(EXTRACTED DATA Opens)

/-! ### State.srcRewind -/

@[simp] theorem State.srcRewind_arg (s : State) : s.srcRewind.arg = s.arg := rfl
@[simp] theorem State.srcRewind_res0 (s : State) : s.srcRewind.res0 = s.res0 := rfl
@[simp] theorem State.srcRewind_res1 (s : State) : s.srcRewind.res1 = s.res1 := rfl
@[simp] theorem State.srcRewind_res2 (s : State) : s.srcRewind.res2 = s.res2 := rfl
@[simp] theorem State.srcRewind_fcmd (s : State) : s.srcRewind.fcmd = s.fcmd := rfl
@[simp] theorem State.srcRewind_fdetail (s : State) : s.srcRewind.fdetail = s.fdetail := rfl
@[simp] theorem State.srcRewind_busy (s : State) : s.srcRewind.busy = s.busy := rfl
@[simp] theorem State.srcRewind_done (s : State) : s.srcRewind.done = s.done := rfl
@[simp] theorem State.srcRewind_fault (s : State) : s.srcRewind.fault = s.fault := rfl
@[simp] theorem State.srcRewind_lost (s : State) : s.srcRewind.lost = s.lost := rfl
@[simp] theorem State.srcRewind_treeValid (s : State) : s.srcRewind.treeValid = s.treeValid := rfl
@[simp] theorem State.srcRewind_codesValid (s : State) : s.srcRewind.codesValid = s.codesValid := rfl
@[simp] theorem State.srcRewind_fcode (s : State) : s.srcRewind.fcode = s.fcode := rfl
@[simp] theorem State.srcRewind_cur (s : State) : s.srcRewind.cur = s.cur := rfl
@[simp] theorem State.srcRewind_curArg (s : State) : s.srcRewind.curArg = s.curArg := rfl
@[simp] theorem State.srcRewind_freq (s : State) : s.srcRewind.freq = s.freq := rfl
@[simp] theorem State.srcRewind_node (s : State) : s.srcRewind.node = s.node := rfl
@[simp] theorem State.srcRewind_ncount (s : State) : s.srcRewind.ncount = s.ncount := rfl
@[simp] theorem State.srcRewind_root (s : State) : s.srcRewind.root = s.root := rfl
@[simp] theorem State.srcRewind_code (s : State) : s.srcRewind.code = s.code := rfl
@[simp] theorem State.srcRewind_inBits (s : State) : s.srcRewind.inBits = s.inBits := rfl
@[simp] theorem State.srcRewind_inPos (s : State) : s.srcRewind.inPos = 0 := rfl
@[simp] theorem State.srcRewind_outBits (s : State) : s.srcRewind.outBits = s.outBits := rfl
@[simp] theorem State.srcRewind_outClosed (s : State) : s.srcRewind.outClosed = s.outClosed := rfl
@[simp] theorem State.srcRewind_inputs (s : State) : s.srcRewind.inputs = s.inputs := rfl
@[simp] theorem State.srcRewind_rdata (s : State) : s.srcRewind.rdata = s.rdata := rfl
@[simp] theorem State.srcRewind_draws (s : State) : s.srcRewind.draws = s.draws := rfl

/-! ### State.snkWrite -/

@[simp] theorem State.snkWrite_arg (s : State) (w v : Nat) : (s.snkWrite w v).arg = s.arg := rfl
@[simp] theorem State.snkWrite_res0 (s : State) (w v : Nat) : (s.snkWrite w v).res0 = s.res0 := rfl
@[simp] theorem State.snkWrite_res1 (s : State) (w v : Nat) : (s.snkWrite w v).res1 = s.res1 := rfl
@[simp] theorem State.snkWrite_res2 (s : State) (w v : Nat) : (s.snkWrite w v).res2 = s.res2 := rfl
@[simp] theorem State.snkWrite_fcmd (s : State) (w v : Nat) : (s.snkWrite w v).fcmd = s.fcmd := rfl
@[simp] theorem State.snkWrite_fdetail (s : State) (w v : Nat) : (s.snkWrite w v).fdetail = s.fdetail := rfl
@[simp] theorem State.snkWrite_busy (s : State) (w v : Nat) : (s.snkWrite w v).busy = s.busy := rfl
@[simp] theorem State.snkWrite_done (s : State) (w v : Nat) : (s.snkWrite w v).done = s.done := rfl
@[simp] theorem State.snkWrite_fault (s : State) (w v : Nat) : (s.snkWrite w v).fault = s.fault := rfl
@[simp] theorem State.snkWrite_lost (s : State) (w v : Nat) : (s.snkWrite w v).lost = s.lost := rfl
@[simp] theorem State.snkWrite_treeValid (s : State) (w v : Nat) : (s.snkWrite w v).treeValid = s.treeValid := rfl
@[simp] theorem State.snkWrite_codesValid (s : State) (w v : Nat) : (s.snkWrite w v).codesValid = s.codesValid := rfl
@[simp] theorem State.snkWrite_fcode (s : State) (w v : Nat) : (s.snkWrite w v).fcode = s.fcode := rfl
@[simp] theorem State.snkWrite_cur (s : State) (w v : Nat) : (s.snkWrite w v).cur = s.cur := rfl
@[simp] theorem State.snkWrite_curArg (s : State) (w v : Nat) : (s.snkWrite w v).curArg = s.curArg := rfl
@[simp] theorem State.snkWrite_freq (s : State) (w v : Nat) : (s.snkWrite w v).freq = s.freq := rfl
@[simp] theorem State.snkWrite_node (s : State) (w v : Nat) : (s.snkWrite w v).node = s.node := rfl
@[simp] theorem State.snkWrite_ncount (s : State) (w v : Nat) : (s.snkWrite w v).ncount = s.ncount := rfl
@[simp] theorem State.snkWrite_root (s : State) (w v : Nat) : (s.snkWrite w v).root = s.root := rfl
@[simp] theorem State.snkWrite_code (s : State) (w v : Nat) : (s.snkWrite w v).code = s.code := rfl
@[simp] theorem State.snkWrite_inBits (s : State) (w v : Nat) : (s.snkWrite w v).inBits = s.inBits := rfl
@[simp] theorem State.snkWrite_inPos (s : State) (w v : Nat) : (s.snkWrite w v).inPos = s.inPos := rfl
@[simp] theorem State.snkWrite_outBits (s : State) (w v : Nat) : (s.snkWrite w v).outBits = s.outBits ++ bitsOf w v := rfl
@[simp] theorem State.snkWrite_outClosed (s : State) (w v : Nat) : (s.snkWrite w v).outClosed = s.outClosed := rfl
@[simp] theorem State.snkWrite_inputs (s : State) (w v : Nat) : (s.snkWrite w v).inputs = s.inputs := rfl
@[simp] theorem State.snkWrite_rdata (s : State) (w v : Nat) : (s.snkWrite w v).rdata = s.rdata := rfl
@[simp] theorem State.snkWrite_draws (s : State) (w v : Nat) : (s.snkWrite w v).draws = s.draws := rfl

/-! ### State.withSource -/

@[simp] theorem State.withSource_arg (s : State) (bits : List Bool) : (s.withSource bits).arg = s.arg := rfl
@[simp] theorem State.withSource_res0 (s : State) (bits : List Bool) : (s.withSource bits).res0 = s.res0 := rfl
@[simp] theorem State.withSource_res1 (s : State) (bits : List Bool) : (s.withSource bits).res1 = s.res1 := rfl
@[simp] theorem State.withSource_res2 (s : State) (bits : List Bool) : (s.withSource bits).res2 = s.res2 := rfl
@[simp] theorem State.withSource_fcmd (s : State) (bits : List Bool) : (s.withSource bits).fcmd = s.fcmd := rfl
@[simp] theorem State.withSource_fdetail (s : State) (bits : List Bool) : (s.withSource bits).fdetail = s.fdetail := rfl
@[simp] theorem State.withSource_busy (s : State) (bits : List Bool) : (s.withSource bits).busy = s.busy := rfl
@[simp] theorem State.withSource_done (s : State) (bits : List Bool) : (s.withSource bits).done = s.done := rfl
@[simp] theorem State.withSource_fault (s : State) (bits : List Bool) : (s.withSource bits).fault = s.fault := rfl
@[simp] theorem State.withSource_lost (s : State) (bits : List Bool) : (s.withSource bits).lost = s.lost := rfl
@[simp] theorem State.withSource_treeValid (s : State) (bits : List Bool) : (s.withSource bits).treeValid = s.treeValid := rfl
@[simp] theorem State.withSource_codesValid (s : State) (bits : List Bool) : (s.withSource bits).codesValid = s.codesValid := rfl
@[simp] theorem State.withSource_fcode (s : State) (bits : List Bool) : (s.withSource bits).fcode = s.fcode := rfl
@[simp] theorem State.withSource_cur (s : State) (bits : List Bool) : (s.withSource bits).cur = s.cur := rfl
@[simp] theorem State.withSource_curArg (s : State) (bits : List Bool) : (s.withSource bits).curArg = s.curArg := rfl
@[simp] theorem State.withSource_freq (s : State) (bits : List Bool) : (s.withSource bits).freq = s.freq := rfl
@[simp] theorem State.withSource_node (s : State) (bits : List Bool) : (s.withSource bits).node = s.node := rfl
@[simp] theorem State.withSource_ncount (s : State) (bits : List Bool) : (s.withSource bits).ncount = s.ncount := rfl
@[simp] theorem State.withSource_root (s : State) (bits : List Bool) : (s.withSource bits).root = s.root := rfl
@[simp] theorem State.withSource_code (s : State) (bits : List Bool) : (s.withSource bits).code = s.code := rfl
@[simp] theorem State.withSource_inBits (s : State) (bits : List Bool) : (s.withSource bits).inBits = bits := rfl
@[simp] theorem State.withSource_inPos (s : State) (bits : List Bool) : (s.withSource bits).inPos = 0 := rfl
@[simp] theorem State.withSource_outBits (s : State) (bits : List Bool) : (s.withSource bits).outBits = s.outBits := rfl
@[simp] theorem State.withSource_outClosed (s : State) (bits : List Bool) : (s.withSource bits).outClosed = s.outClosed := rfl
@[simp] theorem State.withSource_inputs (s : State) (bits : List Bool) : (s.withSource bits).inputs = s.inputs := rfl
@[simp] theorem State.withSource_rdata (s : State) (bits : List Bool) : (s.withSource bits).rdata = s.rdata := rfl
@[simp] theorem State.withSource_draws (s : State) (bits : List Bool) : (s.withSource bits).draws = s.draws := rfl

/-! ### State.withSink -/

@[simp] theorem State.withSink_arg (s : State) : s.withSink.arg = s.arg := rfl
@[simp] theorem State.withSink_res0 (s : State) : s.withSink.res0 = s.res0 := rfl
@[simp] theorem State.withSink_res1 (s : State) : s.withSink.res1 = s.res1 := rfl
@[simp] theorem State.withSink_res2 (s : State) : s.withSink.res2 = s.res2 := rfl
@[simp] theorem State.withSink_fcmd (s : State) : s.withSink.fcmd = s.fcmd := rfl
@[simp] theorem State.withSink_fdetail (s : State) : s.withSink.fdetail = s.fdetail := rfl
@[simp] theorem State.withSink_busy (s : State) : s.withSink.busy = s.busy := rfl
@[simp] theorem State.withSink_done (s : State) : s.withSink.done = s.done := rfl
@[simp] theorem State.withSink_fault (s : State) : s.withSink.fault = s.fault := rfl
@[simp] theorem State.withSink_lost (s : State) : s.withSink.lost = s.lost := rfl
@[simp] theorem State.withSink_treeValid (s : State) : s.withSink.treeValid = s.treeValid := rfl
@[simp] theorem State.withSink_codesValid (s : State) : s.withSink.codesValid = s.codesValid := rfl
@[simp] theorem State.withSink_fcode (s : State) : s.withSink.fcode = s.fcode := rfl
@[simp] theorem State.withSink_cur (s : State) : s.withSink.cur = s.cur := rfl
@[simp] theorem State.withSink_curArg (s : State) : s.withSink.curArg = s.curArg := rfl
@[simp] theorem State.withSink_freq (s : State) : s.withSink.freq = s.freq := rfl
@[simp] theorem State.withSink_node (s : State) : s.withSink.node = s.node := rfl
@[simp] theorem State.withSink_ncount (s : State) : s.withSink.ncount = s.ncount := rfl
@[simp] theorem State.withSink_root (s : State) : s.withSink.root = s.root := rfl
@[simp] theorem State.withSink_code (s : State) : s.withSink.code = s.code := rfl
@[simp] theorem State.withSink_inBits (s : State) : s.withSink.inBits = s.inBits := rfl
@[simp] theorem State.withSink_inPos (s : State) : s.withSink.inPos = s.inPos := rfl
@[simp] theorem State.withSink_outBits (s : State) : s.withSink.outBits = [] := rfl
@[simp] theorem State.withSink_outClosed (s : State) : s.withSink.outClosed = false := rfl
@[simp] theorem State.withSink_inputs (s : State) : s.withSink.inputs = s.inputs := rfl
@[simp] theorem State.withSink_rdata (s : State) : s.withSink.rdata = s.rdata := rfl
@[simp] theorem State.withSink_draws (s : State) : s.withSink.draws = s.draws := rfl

(EXTRACTED DATA Closes)
(EXTRACTED DATA Opens)

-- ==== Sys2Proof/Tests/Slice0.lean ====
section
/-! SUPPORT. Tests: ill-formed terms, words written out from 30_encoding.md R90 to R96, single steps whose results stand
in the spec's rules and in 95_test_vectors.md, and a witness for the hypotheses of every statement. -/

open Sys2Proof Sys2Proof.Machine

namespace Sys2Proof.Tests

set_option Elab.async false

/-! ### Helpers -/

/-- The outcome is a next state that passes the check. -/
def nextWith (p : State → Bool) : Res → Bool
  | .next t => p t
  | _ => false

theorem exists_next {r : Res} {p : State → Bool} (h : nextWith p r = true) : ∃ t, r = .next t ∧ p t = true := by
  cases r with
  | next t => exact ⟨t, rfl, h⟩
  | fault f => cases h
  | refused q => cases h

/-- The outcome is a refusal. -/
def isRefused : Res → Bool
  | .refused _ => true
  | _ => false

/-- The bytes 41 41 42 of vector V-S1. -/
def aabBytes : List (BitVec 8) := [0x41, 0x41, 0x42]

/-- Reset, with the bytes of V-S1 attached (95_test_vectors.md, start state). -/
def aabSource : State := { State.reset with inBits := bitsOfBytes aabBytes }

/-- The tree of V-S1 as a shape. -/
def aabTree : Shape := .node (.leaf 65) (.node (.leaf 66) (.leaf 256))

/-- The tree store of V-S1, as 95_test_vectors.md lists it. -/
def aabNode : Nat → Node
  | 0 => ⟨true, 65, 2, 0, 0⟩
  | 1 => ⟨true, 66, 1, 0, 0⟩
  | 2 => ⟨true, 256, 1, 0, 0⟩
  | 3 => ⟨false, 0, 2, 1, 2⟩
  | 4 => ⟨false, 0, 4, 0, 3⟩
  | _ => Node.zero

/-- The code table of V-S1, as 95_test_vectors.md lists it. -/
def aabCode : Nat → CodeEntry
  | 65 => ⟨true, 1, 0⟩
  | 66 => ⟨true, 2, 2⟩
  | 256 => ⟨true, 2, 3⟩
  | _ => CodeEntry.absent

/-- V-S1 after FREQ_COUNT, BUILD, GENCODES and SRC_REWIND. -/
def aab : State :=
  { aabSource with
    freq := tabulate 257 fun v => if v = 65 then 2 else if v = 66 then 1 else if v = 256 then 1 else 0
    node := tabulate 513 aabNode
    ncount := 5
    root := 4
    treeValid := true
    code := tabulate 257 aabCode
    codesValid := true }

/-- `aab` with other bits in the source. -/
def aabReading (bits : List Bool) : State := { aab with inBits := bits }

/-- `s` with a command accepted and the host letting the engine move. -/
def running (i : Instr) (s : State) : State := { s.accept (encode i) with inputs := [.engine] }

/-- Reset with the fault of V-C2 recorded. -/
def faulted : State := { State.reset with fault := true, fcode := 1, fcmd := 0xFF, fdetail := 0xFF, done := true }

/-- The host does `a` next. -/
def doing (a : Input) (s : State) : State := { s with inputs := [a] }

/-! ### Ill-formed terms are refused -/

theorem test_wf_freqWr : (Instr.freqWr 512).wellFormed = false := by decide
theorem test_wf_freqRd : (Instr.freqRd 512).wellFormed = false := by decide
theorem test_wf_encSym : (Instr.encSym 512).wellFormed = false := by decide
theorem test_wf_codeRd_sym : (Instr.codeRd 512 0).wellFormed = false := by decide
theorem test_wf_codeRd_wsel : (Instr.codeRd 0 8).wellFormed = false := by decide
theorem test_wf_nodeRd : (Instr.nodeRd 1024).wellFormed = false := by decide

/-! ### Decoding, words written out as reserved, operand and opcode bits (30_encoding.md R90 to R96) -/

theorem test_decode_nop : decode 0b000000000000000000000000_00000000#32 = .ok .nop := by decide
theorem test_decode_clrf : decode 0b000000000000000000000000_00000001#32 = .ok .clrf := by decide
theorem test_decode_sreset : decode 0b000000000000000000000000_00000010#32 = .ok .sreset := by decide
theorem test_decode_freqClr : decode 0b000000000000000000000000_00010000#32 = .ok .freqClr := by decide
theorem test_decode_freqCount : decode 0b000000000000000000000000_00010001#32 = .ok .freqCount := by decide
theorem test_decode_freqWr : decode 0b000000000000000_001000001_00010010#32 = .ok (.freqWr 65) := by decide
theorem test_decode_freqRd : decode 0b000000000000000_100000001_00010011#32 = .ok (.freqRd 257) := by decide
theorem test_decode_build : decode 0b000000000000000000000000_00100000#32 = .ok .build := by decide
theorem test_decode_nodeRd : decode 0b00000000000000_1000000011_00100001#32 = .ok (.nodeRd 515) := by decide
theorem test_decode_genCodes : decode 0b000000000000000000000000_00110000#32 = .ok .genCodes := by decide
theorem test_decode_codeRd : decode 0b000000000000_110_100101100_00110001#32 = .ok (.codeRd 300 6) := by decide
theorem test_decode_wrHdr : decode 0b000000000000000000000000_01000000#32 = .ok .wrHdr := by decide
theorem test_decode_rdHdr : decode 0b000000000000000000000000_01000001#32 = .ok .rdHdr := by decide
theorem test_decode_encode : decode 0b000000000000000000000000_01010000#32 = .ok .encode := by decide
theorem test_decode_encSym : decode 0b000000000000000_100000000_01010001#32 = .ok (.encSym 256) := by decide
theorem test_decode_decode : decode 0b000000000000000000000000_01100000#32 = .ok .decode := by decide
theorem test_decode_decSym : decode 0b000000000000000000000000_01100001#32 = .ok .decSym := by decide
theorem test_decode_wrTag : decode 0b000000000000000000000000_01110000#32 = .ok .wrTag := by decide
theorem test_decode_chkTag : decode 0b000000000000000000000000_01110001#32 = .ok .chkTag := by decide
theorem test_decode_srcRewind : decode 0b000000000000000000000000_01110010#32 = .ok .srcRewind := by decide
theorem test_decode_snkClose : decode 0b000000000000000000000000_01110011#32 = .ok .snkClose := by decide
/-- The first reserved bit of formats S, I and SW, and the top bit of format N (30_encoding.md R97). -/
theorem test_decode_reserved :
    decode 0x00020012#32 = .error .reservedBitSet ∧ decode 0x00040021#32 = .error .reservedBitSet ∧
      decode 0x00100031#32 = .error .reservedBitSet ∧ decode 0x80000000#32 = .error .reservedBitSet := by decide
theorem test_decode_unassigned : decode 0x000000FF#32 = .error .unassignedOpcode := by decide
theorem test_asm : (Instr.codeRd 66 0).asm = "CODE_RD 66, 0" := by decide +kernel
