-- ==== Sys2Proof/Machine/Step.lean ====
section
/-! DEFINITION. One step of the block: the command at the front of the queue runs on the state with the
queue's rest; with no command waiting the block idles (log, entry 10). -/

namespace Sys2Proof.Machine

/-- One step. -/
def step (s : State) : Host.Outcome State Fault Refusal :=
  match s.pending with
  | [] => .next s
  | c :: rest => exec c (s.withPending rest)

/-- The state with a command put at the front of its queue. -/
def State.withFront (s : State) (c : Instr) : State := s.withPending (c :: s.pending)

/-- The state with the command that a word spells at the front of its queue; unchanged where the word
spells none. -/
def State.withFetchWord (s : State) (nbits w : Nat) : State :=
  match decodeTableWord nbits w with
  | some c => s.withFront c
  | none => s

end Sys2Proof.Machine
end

(EXTRACTED DATA Closes)
(EXTRACTED DATA Opens)

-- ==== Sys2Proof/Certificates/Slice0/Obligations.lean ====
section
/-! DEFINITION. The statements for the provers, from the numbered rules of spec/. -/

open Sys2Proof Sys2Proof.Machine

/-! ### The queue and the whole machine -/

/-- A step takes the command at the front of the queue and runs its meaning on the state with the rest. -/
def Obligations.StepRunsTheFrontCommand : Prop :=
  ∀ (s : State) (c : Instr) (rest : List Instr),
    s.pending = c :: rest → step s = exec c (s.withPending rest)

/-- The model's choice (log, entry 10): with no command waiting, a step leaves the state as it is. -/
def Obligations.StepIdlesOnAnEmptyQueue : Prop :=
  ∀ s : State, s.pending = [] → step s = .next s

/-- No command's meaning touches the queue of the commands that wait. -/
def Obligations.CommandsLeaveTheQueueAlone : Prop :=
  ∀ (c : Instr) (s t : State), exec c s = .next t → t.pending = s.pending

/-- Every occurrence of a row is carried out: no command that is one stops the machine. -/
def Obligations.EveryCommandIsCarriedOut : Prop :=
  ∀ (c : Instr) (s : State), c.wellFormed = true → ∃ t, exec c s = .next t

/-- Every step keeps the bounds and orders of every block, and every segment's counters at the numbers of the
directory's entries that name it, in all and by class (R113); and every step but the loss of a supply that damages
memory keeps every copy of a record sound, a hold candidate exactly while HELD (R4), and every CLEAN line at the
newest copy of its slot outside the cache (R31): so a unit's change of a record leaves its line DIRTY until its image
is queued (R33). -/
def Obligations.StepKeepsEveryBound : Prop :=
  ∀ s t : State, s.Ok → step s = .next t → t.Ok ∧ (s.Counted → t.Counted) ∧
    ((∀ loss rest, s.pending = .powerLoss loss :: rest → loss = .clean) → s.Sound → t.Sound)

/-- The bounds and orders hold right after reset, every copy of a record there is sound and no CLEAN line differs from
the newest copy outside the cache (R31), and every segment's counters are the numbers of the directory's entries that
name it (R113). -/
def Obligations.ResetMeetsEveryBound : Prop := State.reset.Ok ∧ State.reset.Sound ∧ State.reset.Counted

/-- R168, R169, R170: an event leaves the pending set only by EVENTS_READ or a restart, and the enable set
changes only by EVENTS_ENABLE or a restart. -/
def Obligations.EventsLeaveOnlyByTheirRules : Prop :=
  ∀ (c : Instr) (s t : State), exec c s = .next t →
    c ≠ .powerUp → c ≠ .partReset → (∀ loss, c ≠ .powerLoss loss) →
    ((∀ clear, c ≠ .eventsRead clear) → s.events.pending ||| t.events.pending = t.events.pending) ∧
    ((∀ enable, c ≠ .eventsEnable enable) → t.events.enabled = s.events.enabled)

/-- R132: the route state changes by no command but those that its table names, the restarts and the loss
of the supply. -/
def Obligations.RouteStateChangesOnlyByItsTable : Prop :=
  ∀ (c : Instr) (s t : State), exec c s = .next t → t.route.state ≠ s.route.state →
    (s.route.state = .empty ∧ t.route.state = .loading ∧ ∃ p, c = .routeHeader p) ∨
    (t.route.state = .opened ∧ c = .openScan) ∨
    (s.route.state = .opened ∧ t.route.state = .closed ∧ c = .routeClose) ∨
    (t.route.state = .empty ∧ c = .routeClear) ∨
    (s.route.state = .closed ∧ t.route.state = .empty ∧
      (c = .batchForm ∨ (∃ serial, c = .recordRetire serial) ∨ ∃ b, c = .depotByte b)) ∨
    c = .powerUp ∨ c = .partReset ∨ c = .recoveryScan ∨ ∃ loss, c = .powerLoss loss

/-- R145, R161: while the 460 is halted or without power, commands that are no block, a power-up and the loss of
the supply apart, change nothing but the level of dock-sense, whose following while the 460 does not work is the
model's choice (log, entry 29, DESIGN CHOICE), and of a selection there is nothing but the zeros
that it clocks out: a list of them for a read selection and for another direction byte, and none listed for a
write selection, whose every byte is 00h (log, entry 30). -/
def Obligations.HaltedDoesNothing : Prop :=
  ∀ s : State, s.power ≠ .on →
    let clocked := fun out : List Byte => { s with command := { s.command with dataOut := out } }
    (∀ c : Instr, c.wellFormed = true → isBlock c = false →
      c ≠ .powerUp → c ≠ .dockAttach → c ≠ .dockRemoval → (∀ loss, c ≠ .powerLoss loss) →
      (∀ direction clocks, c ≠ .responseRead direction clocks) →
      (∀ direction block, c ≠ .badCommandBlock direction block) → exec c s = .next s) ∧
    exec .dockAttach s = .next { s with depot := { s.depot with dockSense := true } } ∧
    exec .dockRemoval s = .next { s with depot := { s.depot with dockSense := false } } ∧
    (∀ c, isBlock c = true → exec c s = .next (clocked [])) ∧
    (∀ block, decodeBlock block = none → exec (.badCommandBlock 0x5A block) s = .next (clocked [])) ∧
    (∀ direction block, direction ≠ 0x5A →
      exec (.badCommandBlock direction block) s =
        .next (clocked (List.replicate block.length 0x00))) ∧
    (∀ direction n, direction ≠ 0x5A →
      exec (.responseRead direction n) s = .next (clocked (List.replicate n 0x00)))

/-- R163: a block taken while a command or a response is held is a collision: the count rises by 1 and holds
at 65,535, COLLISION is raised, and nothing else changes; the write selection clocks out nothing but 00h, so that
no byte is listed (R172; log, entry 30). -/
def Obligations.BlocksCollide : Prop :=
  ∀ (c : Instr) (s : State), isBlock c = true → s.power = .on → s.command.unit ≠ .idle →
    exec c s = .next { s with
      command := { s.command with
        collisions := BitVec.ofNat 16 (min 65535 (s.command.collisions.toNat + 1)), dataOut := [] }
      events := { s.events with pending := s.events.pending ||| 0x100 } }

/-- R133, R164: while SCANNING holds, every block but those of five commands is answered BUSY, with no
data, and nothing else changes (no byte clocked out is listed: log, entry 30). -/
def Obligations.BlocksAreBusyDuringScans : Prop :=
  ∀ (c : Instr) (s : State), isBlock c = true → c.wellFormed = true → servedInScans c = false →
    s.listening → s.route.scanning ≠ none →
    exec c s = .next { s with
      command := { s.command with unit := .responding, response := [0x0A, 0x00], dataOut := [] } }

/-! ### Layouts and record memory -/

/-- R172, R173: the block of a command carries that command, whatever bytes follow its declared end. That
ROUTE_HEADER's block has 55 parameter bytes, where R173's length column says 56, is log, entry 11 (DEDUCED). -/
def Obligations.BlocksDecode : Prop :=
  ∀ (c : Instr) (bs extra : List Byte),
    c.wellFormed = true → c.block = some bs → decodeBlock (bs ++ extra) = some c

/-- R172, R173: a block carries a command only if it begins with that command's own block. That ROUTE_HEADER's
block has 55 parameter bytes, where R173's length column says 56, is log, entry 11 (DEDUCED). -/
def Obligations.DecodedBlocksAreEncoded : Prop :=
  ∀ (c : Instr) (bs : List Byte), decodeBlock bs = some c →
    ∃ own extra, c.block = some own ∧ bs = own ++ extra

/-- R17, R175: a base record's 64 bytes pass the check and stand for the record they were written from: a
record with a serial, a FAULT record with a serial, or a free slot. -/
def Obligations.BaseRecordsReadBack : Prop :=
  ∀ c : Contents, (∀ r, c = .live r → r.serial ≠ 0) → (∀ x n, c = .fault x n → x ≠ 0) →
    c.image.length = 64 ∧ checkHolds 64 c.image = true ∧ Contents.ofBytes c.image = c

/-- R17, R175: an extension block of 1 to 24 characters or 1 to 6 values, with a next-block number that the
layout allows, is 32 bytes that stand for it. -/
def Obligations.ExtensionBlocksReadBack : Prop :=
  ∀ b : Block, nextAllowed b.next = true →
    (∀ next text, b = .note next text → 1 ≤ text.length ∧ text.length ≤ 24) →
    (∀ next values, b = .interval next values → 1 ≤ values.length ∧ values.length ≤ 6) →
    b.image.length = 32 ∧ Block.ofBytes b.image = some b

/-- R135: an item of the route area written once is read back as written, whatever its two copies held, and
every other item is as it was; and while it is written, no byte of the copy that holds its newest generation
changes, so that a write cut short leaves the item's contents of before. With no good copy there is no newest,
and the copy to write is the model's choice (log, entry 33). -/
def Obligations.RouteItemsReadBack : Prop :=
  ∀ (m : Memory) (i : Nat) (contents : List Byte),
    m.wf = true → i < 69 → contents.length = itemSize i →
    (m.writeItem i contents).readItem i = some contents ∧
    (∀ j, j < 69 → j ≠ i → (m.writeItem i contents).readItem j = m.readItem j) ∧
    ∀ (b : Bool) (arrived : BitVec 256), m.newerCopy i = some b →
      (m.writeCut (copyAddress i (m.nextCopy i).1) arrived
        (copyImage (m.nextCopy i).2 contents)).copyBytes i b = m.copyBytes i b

(EXTRACTED DATA Closes)

HOW TO COMPLETE THIS TASK:
Looking at the records, how many of the lines contain the string "BitVec"? Only the number should be given.

EXERCISE ANSWER:
3